Stored items from a collection:
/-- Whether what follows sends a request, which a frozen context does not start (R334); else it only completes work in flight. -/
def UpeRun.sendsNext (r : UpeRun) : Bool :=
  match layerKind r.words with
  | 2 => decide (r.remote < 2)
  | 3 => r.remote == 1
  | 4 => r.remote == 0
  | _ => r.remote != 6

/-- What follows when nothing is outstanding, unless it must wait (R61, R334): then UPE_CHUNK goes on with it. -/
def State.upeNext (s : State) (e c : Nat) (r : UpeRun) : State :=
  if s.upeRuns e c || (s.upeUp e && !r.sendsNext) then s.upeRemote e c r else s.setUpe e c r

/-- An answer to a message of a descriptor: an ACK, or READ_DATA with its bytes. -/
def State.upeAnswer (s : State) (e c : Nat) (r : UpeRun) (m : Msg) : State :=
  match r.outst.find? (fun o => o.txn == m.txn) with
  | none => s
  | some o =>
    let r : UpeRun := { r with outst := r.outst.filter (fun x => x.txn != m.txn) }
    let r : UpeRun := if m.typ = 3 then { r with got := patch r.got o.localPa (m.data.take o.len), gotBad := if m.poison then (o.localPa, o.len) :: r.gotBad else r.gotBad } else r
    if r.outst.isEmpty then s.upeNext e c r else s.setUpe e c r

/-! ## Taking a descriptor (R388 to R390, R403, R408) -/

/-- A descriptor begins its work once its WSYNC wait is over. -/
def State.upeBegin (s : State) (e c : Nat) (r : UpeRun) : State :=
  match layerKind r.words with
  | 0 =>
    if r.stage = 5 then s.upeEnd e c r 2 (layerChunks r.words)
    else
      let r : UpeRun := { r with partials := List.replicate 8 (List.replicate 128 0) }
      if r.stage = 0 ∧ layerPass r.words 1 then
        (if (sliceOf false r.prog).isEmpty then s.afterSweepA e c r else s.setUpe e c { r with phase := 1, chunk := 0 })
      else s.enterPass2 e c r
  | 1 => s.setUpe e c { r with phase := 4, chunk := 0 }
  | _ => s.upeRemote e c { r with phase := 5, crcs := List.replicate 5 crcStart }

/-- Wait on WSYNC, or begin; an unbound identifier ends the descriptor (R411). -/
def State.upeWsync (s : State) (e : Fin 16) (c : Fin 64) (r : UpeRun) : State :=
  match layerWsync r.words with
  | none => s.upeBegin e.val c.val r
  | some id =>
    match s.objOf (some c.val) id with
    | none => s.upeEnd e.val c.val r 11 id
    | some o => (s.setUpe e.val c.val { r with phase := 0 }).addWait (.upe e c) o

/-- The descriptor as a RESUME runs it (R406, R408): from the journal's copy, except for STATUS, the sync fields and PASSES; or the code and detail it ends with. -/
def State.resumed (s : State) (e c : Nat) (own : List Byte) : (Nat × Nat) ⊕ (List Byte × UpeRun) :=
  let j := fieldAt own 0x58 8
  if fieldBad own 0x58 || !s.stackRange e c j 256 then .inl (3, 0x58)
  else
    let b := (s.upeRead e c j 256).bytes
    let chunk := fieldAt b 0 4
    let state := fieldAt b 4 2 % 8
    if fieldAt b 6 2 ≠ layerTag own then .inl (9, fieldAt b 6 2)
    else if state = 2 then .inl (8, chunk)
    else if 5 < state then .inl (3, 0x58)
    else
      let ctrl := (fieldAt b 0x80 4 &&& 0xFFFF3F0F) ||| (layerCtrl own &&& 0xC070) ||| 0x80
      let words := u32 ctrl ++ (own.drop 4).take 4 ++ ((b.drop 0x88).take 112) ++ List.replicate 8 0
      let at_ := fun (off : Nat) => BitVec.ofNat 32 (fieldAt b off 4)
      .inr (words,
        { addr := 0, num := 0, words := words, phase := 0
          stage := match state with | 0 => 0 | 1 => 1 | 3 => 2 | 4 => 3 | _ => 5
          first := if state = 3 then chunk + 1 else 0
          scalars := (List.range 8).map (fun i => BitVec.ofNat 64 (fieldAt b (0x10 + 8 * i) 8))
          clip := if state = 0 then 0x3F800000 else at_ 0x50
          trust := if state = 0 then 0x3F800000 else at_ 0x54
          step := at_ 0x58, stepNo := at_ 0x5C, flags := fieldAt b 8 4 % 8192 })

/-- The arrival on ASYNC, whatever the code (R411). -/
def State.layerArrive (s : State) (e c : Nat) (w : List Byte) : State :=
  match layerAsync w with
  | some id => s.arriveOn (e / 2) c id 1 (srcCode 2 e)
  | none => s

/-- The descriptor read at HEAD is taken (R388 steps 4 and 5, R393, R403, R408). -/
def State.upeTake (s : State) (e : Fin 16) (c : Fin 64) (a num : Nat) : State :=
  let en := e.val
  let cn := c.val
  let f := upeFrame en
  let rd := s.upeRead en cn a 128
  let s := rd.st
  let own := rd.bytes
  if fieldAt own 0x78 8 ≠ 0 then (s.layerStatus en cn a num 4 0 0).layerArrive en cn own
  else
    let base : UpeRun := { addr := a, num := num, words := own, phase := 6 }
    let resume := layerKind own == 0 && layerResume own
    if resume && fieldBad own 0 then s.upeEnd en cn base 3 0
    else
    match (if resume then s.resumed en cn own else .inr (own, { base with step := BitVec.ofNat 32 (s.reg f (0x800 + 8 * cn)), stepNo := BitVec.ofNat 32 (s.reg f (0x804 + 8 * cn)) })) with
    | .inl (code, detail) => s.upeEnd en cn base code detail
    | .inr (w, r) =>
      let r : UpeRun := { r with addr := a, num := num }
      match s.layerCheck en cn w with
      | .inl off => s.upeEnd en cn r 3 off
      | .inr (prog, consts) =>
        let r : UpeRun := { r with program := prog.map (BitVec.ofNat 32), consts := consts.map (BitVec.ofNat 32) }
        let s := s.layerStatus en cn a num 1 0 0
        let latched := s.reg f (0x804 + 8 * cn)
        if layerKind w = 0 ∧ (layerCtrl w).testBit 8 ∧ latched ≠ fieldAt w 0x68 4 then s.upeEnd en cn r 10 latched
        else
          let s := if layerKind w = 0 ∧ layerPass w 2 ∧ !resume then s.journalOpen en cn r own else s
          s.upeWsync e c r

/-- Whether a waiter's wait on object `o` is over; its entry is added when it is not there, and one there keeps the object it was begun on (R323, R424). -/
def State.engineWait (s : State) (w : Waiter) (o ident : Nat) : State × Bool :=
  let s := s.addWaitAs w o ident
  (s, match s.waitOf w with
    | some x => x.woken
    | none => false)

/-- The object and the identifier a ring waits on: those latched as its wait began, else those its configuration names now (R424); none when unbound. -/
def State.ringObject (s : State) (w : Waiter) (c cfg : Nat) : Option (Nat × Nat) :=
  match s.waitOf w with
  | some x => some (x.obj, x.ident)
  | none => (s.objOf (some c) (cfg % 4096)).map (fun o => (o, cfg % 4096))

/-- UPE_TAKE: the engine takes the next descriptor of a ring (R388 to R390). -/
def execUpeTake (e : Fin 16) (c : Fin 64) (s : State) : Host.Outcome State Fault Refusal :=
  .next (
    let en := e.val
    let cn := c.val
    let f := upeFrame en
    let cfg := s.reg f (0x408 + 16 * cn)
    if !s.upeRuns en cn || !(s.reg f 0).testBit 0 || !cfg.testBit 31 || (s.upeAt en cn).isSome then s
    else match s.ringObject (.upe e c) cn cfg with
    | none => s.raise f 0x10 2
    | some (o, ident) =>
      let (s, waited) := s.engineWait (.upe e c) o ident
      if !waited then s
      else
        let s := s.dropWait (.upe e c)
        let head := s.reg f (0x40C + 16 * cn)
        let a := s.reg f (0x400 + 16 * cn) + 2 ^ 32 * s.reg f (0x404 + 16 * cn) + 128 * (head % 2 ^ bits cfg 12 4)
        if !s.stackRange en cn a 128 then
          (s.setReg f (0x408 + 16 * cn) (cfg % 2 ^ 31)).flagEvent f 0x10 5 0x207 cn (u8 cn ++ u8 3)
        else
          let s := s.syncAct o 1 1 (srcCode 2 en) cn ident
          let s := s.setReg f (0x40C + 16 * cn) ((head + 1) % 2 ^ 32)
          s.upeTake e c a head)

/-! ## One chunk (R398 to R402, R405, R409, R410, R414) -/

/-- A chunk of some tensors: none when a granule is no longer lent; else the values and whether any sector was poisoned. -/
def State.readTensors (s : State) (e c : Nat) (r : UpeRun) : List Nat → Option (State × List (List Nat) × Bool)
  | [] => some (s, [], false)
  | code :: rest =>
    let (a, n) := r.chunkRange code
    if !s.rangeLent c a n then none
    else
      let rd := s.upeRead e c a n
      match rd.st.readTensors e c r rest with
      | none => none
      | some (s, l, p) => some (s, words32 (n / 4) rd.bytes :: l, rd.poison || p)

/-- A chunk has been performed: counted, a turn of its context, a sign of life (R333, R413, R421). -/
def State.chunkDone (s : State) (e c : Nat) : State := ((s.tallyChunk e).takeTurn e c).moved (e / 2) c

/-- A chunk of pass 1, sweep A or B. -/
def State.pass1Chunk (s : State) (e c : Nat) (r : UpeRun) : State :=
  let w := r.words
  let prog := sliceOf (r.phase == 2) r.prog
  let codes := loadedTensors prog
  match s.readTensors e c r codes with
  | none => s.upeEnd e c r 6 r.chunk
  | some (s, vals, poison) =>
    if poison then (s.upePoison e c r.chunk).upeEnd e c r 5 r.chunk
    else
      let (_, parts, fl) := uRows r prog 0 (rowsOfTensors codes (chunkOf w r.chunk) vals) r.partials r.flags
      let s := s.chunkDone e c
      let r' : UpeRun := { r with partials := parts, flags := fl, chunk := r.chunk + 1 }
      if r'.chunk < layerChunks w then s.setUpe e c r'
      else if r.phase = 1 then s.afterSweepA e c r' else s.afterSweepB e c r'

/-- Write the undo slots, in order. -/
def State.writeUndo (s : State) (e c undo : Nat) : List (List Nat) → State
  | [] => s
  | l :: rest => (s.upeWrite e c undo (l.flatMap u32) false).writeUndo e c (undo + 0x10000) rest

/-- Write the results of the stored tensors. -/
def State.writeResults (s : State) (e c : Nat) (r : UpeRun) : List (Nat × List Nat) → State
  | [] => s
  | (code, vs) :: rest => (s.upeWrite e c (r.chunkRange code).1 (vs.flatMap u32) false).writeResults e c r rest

YOUR TASK
Using the entries above, give back exactly the line containing "r with outst", the line containing "if fieldAt b", and every line between them, and nothing else.

SOLUTION BELOW
    let r : UpeRun := { r with outst := r.outst.filter (fun x => x.txn != m.txn) }
    let r : UpeRun := if m.typ = 3 then { r with got := patch r.got o.localPa (m.data.take o.len), gotBad := if m.poison then (o.localPa, o.len) :: r.gotBad else r.gotBad } else r
    if r.outst.isEmpty then s.upeNext e c r else s.setUpe e c r

/-! ## Taking a descriptor (R388 to R390, R403, R408) -/

/-- A descriptor begins its work once its WSYNC wait is over. -/
def State.upeBegin (s : State) (e c : Nat) (r : UpeRun) : State :=
  match layerKind r.words with
  | 0 =>
    if r.stage = 5 then s.upeEnd e c r 2 (layerChunks r.words)
    else
      let r : UpeRun := { r with partials := List.replicate 8 (List.replicate 128 0) }
      if r.stage = 0 ∧ layerPass r.words 1 then
        (if (sliceOf false r.prog).isEmpty then s.afterSweepA e c r else s.setUpe e c { r with phase := 1, chunk := 0 })
      else s.enterPass2 e c r
  | 1 => s.setUpe e c { r with phase := 4, chunk := 0 }
  | _ => s.upeRemote e c { r with phase := 5, crcs := List.replicate 5 crcStart }

/-- Wait on WSYNC, or begin; an unbound identifier ends the descriptor (R411). -/
def State.upeWsync (s : State) (e : Fin 16) (c : Fin 64) (r : UpeRun) : State :=
  match layerWsync r.words with
  | none => s.upeBegin e.val c.val r
  | some id =>
    match s.objOf (some c.val) id with
    | none => s.upeEnd e.val c.val r 11 id
    | some o => (s.setUpe e.val c.val { r with phase := 0 }).addWait (.upe e c) o

/-- The descriptor as a RESUME runs it (R406, R408): from the journal's copy, except for STATUS, the sync fields and PASSES; or the code and detail it ends with. -/
def State.resumed (s : State) (e c : Nat) (own : List Byte) : (Nat × Nat) ⊕ (List Byte × UpeRun) :=
  let j := fieldAt own 0x58 8
  if fieldBad own 0x58 || !s.stackRange e c j 256 then .inl (3, 0x58)
  else
    let b := (s.upeRead e c j 256).bytes
    let chunk := fieldAt b 0 4
    let state := fieldAt b 4 2 % 8
    if fieldAt b 6 2 ≠ layerTag own then .inl (9, fieldAt b 6 2)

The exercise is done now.